When it comes time for your business to develop contingency plans in the event of a disaster, there are a number of items that must be considered. Without performing reasonable due diligence, organizations risk implementing disaster recovery plans that:
- Don’t go far enough to meet business continuity needs
- Go too far based on the real cost of downtime
- Can’t be supported with existing personnel
In this article, I will present five items that should be considered in these endeavors.
How much does downtime cost the company?
Implementing disaster recovery is not a technology initiative. It’s very much a business initiative that comes down to dollars and cents. At the beginning of the process, perform a business impact analysis to determine how much downtime ultimately costs the company. As a side note, you might run across a no-brainer solution that just makes sense and allows you to skip the formalities, but that won’t always happen.
As a part of this process, make sure to consider items beyond outages. What would happen, for example, if the company were to lose a week’s worth of data? What would that cost in terms of dollars as well as in terms of customer confidence?
The business impact analysis will help you in planning the remainder of your disaster recovery efforts.
How much risk is the company willing to assume?
Based on the results of the business impact analysis, the company can start making decisions around how much risk the company is willing to tolerate from data loss and operations perspectives. Outages and data loss cost money.
Here, armed with information about how much outages and data loss cost the company, management can start to determine what should be implemented from a disaster recovery perspective. This is also the point at which reality will set in. For example, companies will start to figure out that implementing a zero data loss, zero downtime environment can be pretty expensive.
However, there will be a point at which the cost for a disaster recovery solution intersects with the costs identified previously. This is the sweet spot.

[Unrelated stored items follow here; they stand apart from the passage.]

/-! ### The recursion -/

/-- The suffix order of the LMS positions induces the suffix order (40_suffix_sorter.md R144 step 5). -/
theorem suffixBelow_induceOrder {S : List Nat} (hS : EndsAt (symbolAt S) (S.length - 1)) :
    InduceOrder S (SuffixBelow (symbolAt S)) (SuffixBelow (symbolAt S)) := by
  have horder : StrictTotal S.length (SuffixBelow (symbolAt S)) :=
    ⟨suffixBelow_irrefl _, .trans, fun hi hj hne => hS.total (by omega) (by omega) hne⟩
  refine ⟨horder, horder, .of_lt, fun hi hj heq hti htj => suffixBelow_of_typeAt hS hi hj heq hti htj,
    fun {i j} hi hj heq hti htj hnext => .of_eq heq ?_, fun _ _ heq _ _ hnext => .of_eq heq hnext⟩
  obtain hlt | ⟨heq1, hclass | ⟨-, hlt⟩⟩ := hnext
  · exact .of_lt hlt
  · have htype : typeAt S (i + 1) = false ∧ typeAt S (j + 1) = true := by
      have hnext {k : Nat} (hk : typeAt S k = false) : typeAt S (k + 1) = true ↔ scanClass S (k + 1) = 2 := by
        rw [scanClass_eq_two_iff, lmsAt_succ_iff, and_iff_left hk]
      have hle := scanClass_le_two S (j + 1)
      have hi0 : typeAt S (i + 1) ≠ true := fun h => by
        have := (hnext hti).1 h
        omega
      refine ⟨by simpa using hi0, ?_⟩
      by_contra hj0
      have := scanClass_eq_zero_iff.2 (by simpa using hj0 : typeAt S (j + 1) = false)
      omega
    exact suffixBelow_of_typeAt hS hi hj heq1 htype.1 htype.2
  · simpa using hlt

/-- SA-IS sorts the suffixes of every sequence over `0..K-1` whose last symbol is its unique minimum 0
(40_suffix_sorter.md R144). -/
theorem inducedSort_sorts {fuel : Nat} {S : List Nat} {K : Nat} (hpos : 0 < S.length) (hfuel : S.length ≤ fuel)
    (hS : EndsAt (symbolAt S) (S.length - 1)) (hK : ∀ i, symbolAt S i < K) :
    SortsSuffixes (symbolAt S) S.length (inducedSort fuel S K) := by
  induction fuel generalizing S K with
  | zero => omega
  | succ fuel ih =>
    by_cases hone : S.length = 1
    · rw [inducedSort, if_pos hone, hone]
      exact ⟨.refl _, List.pairwise_singleton _ _⟩
    · have hlen : 2 ≤ S.length := by omega
      rw [inducedSort_succ hlen]
      have hreduced : SortsSuffixes (symbolAt (lmsReduced S K)) (lmsReduced S K).length
          (if (lmsReduced S K).foldl Nat.max 0 + 1 = (lmsList S).length then
            (List.range (lmsList S).length).map fun r => (lmsReduced S K).idxOf r
          else inducedSort fuel (lmsReduced S K) ((lmsReduced S K).foldl Nat.max 0 + 1)) := by
        have hle (q : Nat) : symbolAt (lmsReduced S K) q ≤ (lmsReduced S K).foldl Nat.max 0 :=
          symbolAt_le (fun c hc => le_foldl_max (.inr hc)) q
        split
        · rename_i hnames
          rw [← length_lmsReduced S K] at hnames ⊢
          refine sortsSuffixes_idxOf (a := 0) (lmsReduced_nodup hS hlen hK (by simpa using hnames)) fun c hc => ?_
          have := le_foldl_max (a := 0) (.inr hc)
          omega
        · have hshorter := length_lmsList_lt hpos
          refine ih ?_ ?_ (lmsReduced_endsAt hS hlen hK) fun q => Nat.lt_succ_of_le (hle q)
          · simpa using length_lmsList_pos hS hlen
          · rw [length_lmsReduced]
            omega
      obtain ⟨hperm, hsorted⟩ := map_lmsList_sorted hS hlen hK hreduced
      exact induce_sorts (suffixBelow_induceOrder hS) hS hlen hK hperm hsorted

/-- Settles O23: at the top level the symbols are the keys, at most 256, and the sentinel alone has key 0
(40_suffix_sorter.md R144). -/
theorem inducedSortComputesTheSuffixArray : Obligations.InducedSortComputesTheSuffixArray := by
  intro text
  have hkeys : symbolAt ((extendedText text).map symKey) = textKey (extendedText text) := by
    funext i
    rw [symbolAt, textKey]
    exact List.getD_map (extendedText text) Sym.sentinel symKey
  have hend : EndsAt (symbolAt ((extendedText text).map symKey)) (((extendedText text).map symKey).length - 1) := by
    simpa [hkeys] using textKey_endsAt text
  have h := inducedSort_sorts (fuel := (extendedText text).length) (K := 257) (by simp) (by simp) hend
    fun i => Nat.lt_succ_of_le (hkeys ▸ textKey_le (extendedText text) i)
  rw [hkeys, List.length_map, length_extendedText] at h
  rw [inducedSortText, length_extendedText]
  exact h.eq_suffixArray

end Sys2Proof.Machine
end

Here, determine recovery time objectives (RTO) and recovery point objectives (RPO). RTO defines the organization’s tolerance for downtime while RPO defines the organization’s tolerance for data loss. A disaster recovery solution will consider both of these metrics during solution development.
Just as is the case with other kinds of insurance, the organization can decide to implement more or less disaster recovery capability. If the costs for the desired RTO and RPO values are too high, the RTO and RPO values can be improved or scaled back to meet reasonable business needs.
Is the desired risk avoidance outcome achievable with current resourcing levels?
Buying high levels of insurance may be exactly what the company wants. There may be a desire to implement RTOs and RPOs that are as close to zero loss as possible and a desire to failback to a primary system as quickly as possible. The company might even be willing to spend the money to implement technical systems that can achieve these goals.
However, there is another critical resource that can’t be overlooked in this equation: People. When reviewing the process necessary for the agreed upon disaster recovery plan, are there sufficient and sufficiently skilled people available to meet what might be stringent requirements. Nothing is worse that experiencing an incident and having a gold-plated recovery plan only to find that the Achilles’ Heel is a robust workforce. Especially as organizations have gone on cost-cutting crusades, ensure that the human element in the disaster recovery plan is fully understood and appreciated.
How will the organization routinely test the agreed upon plan?
With a great plan comes a need to make sure that the plan is well understood and can be executed when the time comes. Therefore, it’s important to include some level of testing whenever possible. This could be monthly, annually or somewhere in between. Testing the plan requires significant staff time, so scheduling these too often could have adverse effects on your production work.
DR testing will identify problems with the plan, including:
- People that may not quite understand their roles
- The suitability of the communications channels used in the environment
- Whether or not RTO and RPO objectives can actually be met with the plan as-is
- The suitability of the recovery site(s)
Test the whole plan, not just the easy parts.
How do your partners protect your organization’s data?
Especially as the cloud plays a more prominent role in today’s IT activities, organizations are partnering with more and more vendors to provide essential services that might otherwise be too expensive to operate or that improve operational efficiencies. Significant outages by these partners can have as significant an impact on the organization as an internal issue.
As intertwined as internal services have become over the years, don’t forget just how intertwined these external services are, too. As a part of your planning effort, work with your strategic partners to ensure that they have disaster recovery plans that meet your business requirements and that your own plan takes into consideration the impact that failover and failback may have on your partners’ services.
Action Item: Disaster recovery plans are an insurance policy that organizations hope they never have to use. However, when the time comes, ensuring that plans are workable and there are no unexpected partner issues is of prime importance. Make sure that your plan meets the needs identified in your business impact analysis, that your staff can handle the work and that your partners don’t become an anchor that dooms your efforts.